Question

In transmitting a bit from location A to location B, if we let X denote the value of the bit sent at location A and Y denote the value received at location B, then H(X) − HY(X) is called the rate of transmission of information from A to B. The maximal rate of transmission, as a function of P{X = 1} = 1 − P{X = 0}, is called the channel capacity.

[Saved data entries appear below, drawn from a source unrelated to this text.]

/-- Settles O41: the burst is stored; at the end of a block the stealing flags choose the decoder, and its verdict decides what is
kept and delivered. -/
theorem rxBurstDecodesTrafficBlock : Obligations.RxBurstDecodesTrafficBlock := by
  intro s ch time meas sym M hs htime hsym hM hk hdemux hopen c b B d1 o q flags u ok x good d2 dF dS bad
  have ⟨_, _, hrun⟩ := hs
  have hch : ch.toNat < s.ctx.length := State.lt_length_of_running hrun
  have hdec : c.hasDecoder = true := c.hasDecoder_iff.2 (.inr (.inl hk))
  have hstored : c.dec.storeRow8 B (rxBurstOf time meas sym) = d1 := rfl
  have haccept : s.acceptBurst hardware ch (rxBurstOf time meas sym) =
      if B % 4 = 3 then (s.setCtx ch { c with dec := d1 }).tchBlockEnd hardware ch B (timeOf time)
      else s.setCtx ch { c with dec := d1 } := State.acceptBurst_traffic hM hk _ rfl hstored
  rw [rxBurst_accepted hs htime hsym hdec meas hdemux hopen, haccept]
  by_cases hB : B % 4 = 3
  · have hend := State.tchBlockEnd_setCtx hch { c with dec := d1 } (toNat_endOffset B) (timeOf time)
    rw [if_pos hB, if_neg (not_not.2 hB), hend]
    have hflags : stealingSum o d1.dHl d1.dHu = flags := rfl
    rw [hflags]
    -- the results of the decoders and of the tests are made opaque, so that `rfl` compares fields without computing them
    by_cases hstolen : 1016 < flags
    case pos =>
      have hgood : good = ok := if_pos hstolen
      have hu : (d1.readBlockAt o).block hardware = invertParity u := d1.readBlockAt_block o
      have hvalid : xcchValid hardware (invertParity u) = ok := by rw [xcchValid_invertParity, hardware_gFire]
      clear_value flags u ok good
      subst hgood
      have hblock : (d1.readBlockAt o).decodeBlock hardware s.nowMs s.csr = dF := by
        rw [Decoder.decodeBlock_eq hu, hvalid]
        simp only [Decoder.withBlock, Decoder.readBlockAt, dF, d2]
        rfl
      rw [if_pos hstolen, if_pos hstolen, State.facchBlock_setCtx hch { c with dec := d1.readBlockAt o } _ hblock, hu, hvalid,
        frameRecord_eq, tchBadRecord_eq]
      rfl
    case neg =>
      have hgood : good = x.good := if_neg hstolen
      have hx : tchDecode hardware (d1.readBlockAt o).dC = x := rfl
      clear_value flags x good
      subst hgood
      have hspeech : (d1.readBlockAt o).decodeSpeech hardware s.nowMs s.csr = dS := by
        rw [Decoder.decodeSpeech_eq, hx]
        simp only [Decoder.withSpeech, Decoder.readBlockAt, dS, d2]
        rfl
      rw [if_neg hstolen, if_neg hstolen, State.speechBlock_setCtx hch { c with dec := d1.readBlockAt o } _ hspeech, hx,
        tchSpeechRecord_eq, tchBadRecord_eq]
      split
      · rfl
      · next hbad =>
        have hprev : dS.prevGood = c.dec.prevGood := if_neg hbad
        rw [hprev]
        rfl
  · rw [if_neg hB, if_pos hB]
    rfl

end Sys2Proof
end

section
/-! PROOFS. O45: `TCH_SEND_SLOT` sends one traffic slot (R322 to R325). -/

namespace Sys2Proof.Machine

/-! ## Composing a slot -/

/-- Composing a slot leaves the offset, the diagonal rows and the flag of the slot before alone (R323). -/
theorem Encoder.composeSlot_frame (e : Encoder) :
    (e.composeSlot hardware).offset = e.offset ∧ (e.composeSlot hardware).eI8 = e.eI8 ∧
    (e.composeSlot hardware).prevFACCH = e.prevFACCH := by
  unfold Encoder.composeSlot
  split
  · exact ⟨rfl, rfl, rfl⟩
  · split <;> exact ⟨rfl, rfl, rfl⟩

/-- What a slot carries, in plain terms: a FACCH frame before a speech frame before the filler (R323). -/
theorem Encoder.composeSlot_eq (e : Encoder) : e.composeSlot hardware =
    match e.facchQ, e.speechQ with
    | f :: fs, _ =>
      let u : BitVec 228 := (lsb8msb f ++ ~~~remainder 0x0004820009#40 (lsb8msb f)) ++ slice e.eU 224 4
      { e with facchQ := fs, speechQ := [], curFACCH := true, eU := u, eC := convEncode u }
    | [], x :: xs =>
      { e with
        speechQ := xs, curFACCH := false, tD := tchReorder hardware x
        tU := tchFold hardware (tchReorder hardware x), eC := tchEncode hardware x }
    | [], [] => { e with curFACCH := false, eC := Config.tchFiller } := by
  unfold Encoder.composeSlot
  cases e.facchQ with
  | cons f fs => simp only [xcchFill_eq_append, hardware_gFire]
  | nil =>
    cases e.speechQ with
    | cons x xs => rfl
    | nil => rfl

/-- The bursts of a slot, from the offset on (R324, R325). -/
theorem Encoder.slotBursts_eq {e : Encoder} {o : Nat} (ho : e.offset.toNat = o) {prev : Bool} (hprev : e.prevFACCH = prev)
    (bcc : BitVec 3) : e.slotBursts hardware bcc =
      [0, 1, 2, 3].map fun B => normalBurst hardware (e.eI8.getD (o + B) 0) prev e.curFACCH bcc := by
  subst ho hprev
  rfl

theorem Offset.toNat_eq (o : Offset) : o.toNat = if o = .zero then 0 else 4 := by cases o <;> rfl

theorem Offset.toggle_eq (o : Offset) : o.toggle = if o = .zero then .four else .zero := by cases o <;> rfl
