-- ==== Sys2Proof/Machine/Flags.lean ====
section
/-! DEFINITION. The only flag of the block: `UNC`, an output of one response and no state (spec/10_state.md R15,
30_encoding.md R34, 40_ecc_decode.md R46), the response word it completes, and the host's reading of a response word. -/

namespace Sys2Proof.Machine

/-- "Treat as uncorrectable": set for `Uncorrectable` and `Unrecognized`, clear in every other response (R34, R46). -/
def uncFlag : Response → BitVec 1
  | .ecc .uncorrectable => 1#1
  | .ecc .unrecognized => 1#1
  | _ => 0#1

/-- The response word of a result (R34, R35). -/
def responseWord (r : Response) : Rsp := packResponse (resultCode r) (uncFlag r) (payloadA r) (payloadB r)

/-- The result a response code names, its payloads as they stand; whether the word is one the block can produce is asked
in `readResponse`. -/
def resultOfFields (rc : BitVec 3) (a b : Offset) : Response :=
  if rc = 0#3 then .ecc .clean
  else if rc = 1#3 then
    .ecc (.corrected (if b = 3#16 then .upTo3 else if b = 6#16 then .upTo6 else .upTo8))
  else if rc = 2#3 then .ecc .uncorrectable
  else if rc = 3#3 then .ecc .unrecognized
  else if rc = 4#3 then .range (.ok ⟨a, b⟩)
  else if rc = 5#3 then .range (.error .outOfRange)
  else if rc = 6#3 then .cfg .accepted
  else .cfg .ignored

/-- The host's reading of a response word: the result it is the word of, `none` for a word that is of no result (R35; the
words named at the end of section 2 of 95_test_vectors.md). -/
def readResponse (w : Rsp) : Option Response :=
  let r := resultOfFields (rspRc w) (rspA w) (rspB w)
  if responseWord r = w then some r else none

end Sys2Proof.Machine
end

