-- ==== Sys2Proof/Machine/EccDecode.lean ====
section
/-! DEFINITION. The ECC status decoder: the tables and the three rows of `DEC` (spec/40_ecc_decode.md R40 to R46). The two
variants are separate tables and stay separate (R45). -/

namespace Sys2Proof.Machine

/-- What Variant A examines: `STATUS[6:4]`; bit 7 and bits [3:0] have no influence (R41, R45). -/
def patternA (status : Status) : BitVec 3 := status.extractLsb' 4 3

/-- What Variant B examines: `STATUS[7:4]`; bits [3:0] have no influence (R42, R45). -/
def patternB (status : Status) : BitVec 4 := status.extractLsb' 4 4

/-- Variant A's table (R41). The four patterns the source fixes (`0b000` clean, `0b010` uncorrectable, `0b101` corrected 8,
`0b110` unused) are asked before the two parameters, so that a byte with one of them is decided without knowing the
parameters; R41 says that the order of the tests does not matter for a well-formed assignment. DEDUCED, safe: log 7. -/
def tableA (k : VariantAParams) (p : BitVec 3) : EccResult :=
  if p = 0b000#3 then .clean
  else if p = 0b010#3 then .uncorrectable
  else if p = 0b101#3 then .corrected .upTo8
  else if p = 0b110#3 then .unrecognized
  else if p = k.pa3 then .corrected .upTo3
  else if p = k.pa6 then .corrected .upTo6
  else .unrecognized

/-- Variant B's table (R42). -/
def tableB (k : VariantBParams) (q : BitVec 4) : EccResult :=
  if q = k.pbClean then .clean
  else if q = k.pbUnc then .uncorrectable
  else if q = k.pb3 then .corrected .upTo3
  else if q = k.pb6 then .corrected .upTo6
  else if q = k.pb8 then .corrected .upTo8
  else .unrecognized

/-- `DEC.A(STATUS)` (R41). -/
def execDecA (status : Status) (s : State) : Host.Outcome State Fault Refusal :=
  answer (.ecc (tableA paramsA (patternA status))) s

/-- `DEC.B(STATUS)` (R42). -/
def execDecB (status : Status) (s : State) : Host.Outcome State Fault Refusal :=
  answer (.ecc (tableB paramsB (patternB status))) s

/-- `DEC.U(STATUS)`: before configuration the known table is empty (R43). -/
def execDecU (_status : Status) (s : State) : Host.Outcome State Fault Refusal :=
  answer (.ecc .unrecognized) s

end Sys2Proof.Machine
end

Show that for a binary symmetric channel with P{Y = 1|X = 1} = P{Y = 0|X = 0} = p, the channel capacity is attained by the rate of transmission of information when P{X = 1} = 1 2 and its value is 1 + p log p + (1 − p)log(1 − p).

Short answer

The given statement is justified below.

Step-by-step solution

Given Information

We have given that $H\left(X\right)-H_Y\left(X\right)$is called rate of transmission of information and function$P\left\{X=1\right\}=1-P\left\{X=0\right\}$is called the channel capacity.

Simplify

Let us consider

$X~\left(\begin{array}{cc}0& 1\\ 1-r& r\end{array}\right)$

Let determine

$H\left(X\right)-H_Y\left(X\right)$.

Consider

$H\left(X\right)=-\left(1-r\right)\text{log}\left(1-r\right)-r\text{log}r$

Also, we have

$H_Y\left(X\right)=H_{Y-0}\left(X\right)P\left(Y=0\right)+H_{Y-1}P\left(Y=1\right)$

Then,

$$\begin{gathered} H_{Y-0}\left(X\right)=-P\left(X=0\mid Y=0\right)\text{log}P\left(X=0\mid Y=0\right) \\ -P\left(X=1\mid Y=0\right)\text{log}P\left(X=1\mid Y=0\right) \end{gathered}$$

Using Bayesian formula, we can calculate conditional probabilities

$P\left(X=0\mid Y=0\right)=\frac{P\left(Y=0\mid X=0\right)P\left(X=0\right)}{P\left(Y=0\mid X=0\right)P\left(X=0\right)+P\left(Y=0\mid X=1\right)P\left(X=1\right)}$

$=\frac{p\left(1-r\right)}{p\left(1-r\right)+\left(1-p\right)r}$

That is,

$$\begin{gathered} H_{Y-0}\left(X\right)=-\frac{p\left(1-r\right)}{p\left(1-r\right)+\left(1-p\right)r}\text{log}\frac{p\left(1-r\right)}{p\left(1-r\right)+\left(1-p\right)r} \\ -\frac{\left(1-p\right)r}{p\left(1-r\right)+\left(1-p\right)r}\text{log}\frac{\left(1-p\right)r}{p\left(1-r\right)+\left(1-p\right)r} \end{gathered}$$

Calculation

Similarly, we have

$$\begin{gathered} H_{Y-0}\left(X\right)=-\frac{p\left(1-r\right)}{p\left(1-r\right)+\left(1-p\right)r}\text{log}\frac{p\left(1-r\right)}{p\left(1-r\right)+\left(1-p\right)r} \\ -\frac{\left(1-p\right)r}{p\left(1-r\right)+\left(1-p\right)r}\text{log}\frac{\left(1-p\right)r}{p\left(1-r\right)+\left(1-p\right)r} \end{gathered}$$

At last, we have

$$\begin{gathered} P\left(Y=0\right)=P\left(Y=0\mid X=0\right)P\left(X=0\right)+P\left(Y=0\mid X=1\right)P\left(X=1\right) \\ =p\left(1-r\right)+\left(1-p\right)r \end{gathered}$$

and

$\begin{array}{l}P\left(Y=1\right)=P\left(Y=1\mid X=0\right)P\left(X=0\right)+P\left(Y=1\mid X=1\right)P\left(X=1\right)\\ =\left(1-p\right)\left(1-r\right)+pr\end{array}$

Now, differentiate it and set it to the zero. We have that the differential is equal to zero if and only if $r=\frac{1}{2}$. In this case, the rate of transmission of information from $A$to $B$is equal to $1+p\text{log}p+\left(1-p\right)\text{log}\left(1-p\right)$ which had to be proved.